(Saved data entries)
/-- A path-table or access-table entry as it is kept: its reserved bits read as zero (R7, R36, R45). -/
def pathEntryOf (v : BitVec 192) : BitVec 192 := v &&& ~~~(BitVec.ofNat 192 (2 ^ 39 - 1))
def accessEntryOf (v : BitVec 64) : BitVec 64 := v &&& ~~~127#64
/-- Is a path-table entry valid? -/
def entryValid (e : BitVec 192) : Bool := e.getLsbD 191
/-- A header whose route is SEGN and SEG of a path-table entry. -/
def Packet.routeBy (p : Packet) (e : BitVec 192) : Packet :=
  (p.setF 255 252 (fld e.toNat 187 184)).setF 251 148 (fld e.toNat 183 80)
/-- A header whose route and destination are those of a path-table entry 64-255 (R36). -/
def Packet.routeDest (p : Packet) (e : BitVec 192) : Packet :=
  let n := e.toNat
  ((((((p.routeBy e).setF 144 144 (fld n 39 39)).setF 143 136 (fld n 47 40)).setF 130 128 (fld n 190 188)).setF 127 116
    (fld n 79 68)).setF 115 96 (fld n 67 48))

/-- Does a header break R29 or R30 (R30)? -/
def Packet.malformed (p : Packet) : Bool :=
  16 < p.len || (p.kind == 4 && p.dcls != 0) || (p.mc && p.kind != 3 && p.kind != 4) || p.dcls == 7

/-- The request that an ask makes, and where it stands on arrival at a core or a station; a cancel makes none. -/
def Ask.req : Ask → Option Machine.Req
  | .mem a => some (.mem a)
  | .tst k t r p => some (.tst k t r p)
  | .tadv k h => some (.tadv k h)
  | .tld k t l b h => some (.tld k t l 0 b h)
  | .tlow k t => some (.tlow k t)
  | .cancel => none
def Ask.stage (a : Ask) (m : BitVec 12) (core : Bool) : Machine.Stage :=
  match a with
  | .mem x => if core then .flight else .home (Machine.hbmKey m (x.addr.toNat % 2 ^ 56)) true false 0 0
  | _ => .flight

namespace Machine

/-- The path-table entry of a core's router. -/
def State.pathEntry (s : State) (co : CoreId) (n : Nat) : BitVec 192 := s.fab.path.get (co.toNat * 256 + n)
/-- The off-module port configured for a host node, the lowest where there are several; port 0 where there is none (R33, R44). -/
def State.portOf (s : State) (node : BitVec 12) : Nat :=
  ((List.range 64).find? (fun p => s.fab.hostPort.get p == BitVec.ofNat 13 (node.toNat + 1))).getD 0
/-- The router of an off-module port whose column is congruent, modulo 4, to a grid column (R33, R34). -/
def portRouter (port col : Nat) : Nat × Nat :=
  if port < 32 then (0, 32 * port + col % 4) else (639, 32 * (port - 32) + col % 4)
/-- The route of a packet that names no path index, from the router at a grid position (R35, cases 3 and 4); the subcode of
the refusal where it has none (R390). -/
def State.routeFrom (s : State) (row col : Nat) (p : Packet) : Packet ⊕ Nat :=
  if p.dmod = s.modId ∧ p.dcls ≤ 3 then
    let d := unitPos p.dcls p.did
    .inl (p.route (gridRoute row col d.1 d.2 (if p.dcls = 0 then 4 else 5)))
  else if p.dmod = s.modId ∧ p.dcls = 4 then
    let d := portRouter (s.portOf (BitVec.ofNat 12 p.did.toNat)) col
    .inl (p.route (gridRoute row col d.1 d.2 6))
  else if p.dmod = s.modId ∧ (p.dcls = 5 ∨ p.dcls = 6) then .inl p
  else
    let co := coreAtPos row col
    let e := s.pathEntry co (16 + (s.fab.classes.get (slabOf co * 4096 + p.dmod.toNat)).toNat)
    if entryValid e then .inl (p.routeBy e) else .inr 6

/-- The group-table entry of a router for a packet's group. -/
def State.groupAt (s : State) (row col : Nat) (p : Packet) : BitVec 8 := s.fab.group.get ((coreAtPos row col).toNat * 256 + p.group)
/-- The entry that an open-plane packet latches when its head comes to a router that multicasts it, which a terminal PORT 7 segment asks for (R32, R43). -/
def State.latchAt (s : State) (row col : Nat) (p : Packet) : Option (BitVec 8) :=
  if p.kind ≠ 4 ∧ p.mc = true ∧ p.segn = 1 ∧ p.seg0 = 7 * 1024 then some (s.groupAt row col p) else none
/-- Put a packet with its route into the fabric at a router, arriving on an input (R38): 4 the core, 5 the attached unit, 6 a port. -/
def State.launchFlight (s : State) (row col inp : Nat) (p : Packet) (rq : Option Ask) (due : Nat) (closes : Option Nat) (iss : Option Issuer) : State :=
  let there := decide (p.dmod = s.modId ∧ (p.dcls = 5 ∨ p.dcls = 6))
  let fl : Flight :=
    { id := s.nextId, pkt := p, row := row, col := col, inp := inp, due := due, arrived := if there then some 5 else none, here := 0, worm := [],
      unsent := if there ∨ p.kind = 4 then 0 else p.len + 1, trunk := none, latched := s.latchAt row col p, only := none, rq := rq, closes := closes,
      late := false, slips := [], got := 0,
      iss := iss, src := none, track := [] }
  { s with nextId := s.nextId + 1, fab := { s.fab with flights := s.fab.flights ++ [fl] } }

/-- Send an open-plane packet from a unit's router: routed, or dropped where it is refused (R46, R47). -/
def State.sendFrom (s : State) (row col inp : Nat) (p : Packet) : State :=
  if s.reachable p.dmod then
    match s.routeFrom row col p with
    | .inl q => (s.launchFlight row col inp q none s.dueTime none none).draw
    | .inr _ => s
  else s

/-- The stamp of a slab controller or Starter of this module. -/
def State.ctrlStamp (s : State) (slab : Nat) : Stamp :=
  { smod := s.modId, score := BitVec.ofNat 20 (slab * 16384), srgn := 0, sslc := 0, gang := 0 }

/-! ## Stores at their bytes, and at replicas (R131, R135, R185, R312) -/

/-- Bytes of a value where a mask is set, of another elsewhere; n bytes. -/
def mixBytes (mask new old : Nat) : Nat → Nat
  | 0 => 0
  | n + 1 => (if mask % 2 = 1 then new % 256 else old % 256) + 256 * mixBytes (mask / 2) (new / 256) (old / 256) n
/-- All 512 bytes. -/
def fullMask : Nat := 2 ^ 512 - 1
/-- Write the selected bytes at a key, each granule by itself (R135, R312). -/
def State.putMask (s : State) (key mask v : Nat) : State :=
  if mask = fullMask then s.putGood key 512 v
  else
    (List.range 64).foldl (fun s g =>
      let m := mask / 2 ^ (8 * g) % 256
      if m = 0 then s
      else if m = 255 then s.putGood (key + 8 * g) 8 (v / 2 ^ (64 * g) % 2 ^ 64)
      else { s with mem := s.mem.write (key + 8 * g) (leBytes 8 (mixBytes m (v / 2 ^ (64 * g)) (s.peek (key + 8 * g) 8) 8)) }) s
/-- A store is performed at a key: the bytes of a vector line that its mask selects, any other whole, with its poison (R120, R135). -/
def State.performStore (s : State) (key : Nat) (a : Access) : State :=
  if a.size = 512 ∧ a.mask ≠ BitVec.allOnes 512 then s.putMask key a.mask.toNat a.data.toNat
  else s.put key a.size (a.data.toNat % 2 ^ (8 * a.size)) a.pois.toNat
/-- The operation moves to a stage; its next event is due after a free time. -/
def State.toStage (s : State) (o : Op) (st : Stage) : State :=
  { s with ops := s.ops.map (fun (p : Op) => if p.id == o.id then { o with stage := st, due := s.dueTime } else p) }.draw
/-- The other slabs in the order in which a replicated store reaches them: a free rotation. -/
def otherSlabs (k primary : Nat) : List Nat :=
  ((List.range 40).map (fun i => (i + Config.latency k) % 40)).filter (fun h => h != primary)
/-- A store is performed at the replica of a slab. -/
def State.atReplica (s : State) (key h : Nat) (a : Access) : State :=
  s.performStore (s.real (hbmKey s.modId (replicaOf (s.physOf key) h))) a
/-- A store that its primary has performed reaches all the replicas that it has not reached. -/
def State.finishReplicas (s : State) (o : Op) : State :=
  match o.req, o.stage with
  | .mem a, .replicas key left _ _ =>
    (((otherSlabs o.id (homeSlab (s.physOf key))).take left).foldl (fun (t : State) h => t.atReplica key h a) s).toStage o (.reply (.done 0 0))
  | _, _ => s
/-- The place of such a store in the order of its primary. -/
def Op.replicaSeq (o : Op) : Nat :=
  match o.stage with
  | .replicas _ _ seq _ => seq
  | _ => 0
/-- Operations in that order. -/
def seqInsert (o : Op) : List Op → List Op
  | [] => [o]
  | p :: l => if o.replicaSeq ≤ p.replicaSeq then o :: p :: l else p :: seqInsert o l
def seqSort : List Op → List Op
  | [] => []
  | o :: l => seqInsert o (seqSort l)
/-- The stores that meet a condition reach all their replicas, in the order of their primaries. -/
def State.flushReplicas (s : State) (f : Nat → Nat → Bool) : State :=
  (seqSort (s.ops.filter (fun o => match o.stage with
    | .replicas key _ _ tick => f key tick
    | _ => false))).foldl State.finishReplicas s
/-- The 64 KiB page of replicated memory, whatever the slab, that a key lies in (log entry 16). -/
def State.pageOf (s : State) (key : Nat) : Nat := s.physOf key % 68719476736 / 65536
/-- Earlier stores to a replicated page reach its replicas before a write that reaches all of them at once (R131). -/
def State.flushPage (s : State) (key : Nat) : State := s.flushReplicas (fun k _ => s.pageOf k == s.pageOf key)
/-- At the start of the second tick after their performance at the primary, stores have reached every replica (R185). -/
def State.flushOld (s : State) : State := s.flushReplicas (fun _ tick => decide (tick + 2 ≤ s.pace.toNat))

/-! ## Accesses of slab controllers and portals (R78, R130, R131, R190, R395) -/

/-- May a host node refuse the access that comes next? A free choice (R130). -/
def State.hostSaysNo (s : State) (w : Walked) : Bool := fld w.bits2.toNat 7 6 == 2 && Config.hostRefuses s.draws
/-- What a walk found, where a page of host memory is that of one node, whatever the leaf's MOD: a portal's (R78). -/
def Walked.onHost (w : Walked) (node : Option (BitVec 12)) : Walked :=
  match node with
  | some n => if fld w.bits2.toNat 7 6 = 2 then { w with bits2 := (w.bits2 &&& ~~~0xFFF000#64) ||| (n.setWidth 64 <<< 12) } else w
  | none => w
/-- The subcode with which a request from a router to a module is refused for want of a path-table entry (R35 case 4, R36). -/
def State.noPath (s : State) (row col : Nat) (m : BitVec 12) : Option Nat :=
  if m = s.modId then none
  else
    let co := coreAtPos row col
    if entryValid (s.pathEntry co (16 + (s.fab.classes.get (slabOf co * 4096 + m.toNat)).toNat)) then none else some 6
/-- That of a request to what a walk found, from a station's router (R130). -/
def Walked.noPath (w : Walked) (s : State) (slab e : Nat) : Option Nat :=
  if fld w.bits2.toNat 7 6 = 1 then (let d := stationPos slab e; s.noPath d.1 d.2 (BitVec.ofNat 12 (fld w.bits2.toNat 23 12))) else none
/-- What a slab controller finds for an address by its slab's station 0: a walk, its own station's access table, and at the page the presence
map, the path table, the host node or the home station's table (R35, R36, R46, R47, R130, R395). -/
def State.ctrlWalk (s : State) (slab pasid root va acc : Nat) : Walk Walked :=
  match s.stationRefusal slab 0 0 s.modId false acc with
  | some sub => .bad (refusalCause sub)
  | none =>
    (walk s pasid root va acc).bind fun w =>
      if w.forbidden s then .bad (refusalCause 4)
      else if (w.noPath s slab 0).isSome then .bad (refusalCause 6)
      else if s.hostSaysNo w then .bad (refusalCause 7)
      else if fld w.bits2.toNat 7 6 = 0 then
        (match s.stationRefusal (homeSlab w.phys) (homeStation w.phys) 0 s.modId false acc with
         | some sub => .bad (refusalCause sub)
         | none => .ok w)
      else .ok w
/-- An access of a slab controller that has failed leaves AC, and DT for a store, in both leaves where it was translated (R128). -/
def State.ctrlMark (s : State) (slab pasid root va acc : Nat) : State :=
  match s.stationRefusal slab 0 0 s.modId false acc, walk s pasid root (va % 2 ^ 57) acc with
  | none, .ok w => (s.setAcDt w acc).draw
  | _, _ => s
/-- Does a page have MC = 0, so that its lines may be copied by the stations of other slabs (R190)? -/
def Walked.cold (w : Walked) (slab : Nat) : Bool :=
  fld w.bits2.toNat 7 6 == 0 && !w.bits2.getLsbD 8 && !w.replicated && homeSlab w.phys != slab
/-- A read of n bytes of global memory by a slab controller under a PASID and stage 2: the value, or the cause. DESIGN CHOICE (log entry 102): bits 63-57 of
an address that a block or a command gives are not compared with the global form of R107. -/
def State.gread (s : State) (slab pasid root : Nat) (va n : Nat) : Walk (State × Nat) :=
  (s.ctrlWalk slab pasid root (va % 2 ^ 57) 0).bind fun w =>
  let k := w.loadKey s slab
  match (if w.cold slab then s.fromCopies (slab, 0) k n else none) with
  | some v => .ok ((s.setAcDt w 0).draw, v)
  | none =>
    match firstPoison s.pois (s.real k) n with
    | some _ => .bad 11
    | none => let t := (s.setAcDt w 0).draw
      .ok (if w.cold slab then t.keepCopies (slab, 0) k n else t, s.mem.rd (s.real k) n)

**PROBLEM TO SOLVE:**
Working from the records above, write out verbatim only the lines from the line containing "(walk s pasid root va acc).bind fun w =>" through the line containing "(match s.stationRefusal (homeSlab".

**TASK RESPONSE:**
    (walk s pasid root va acc).bind fun w =>
      if w.forbidden s then .bad (refusalCause 4)
      else if (w.noPath s slab 0).isSome then .bad (refusalCause 6)
      else if s.hostSaysNo w then .bad (refusalCause 7)
      else if fld w.bits2.toNat 7 6 = 0 then
        (match s.stationRefusal (homeSlab w.phys) (homeStation w.phys) 0 s.modId false acc with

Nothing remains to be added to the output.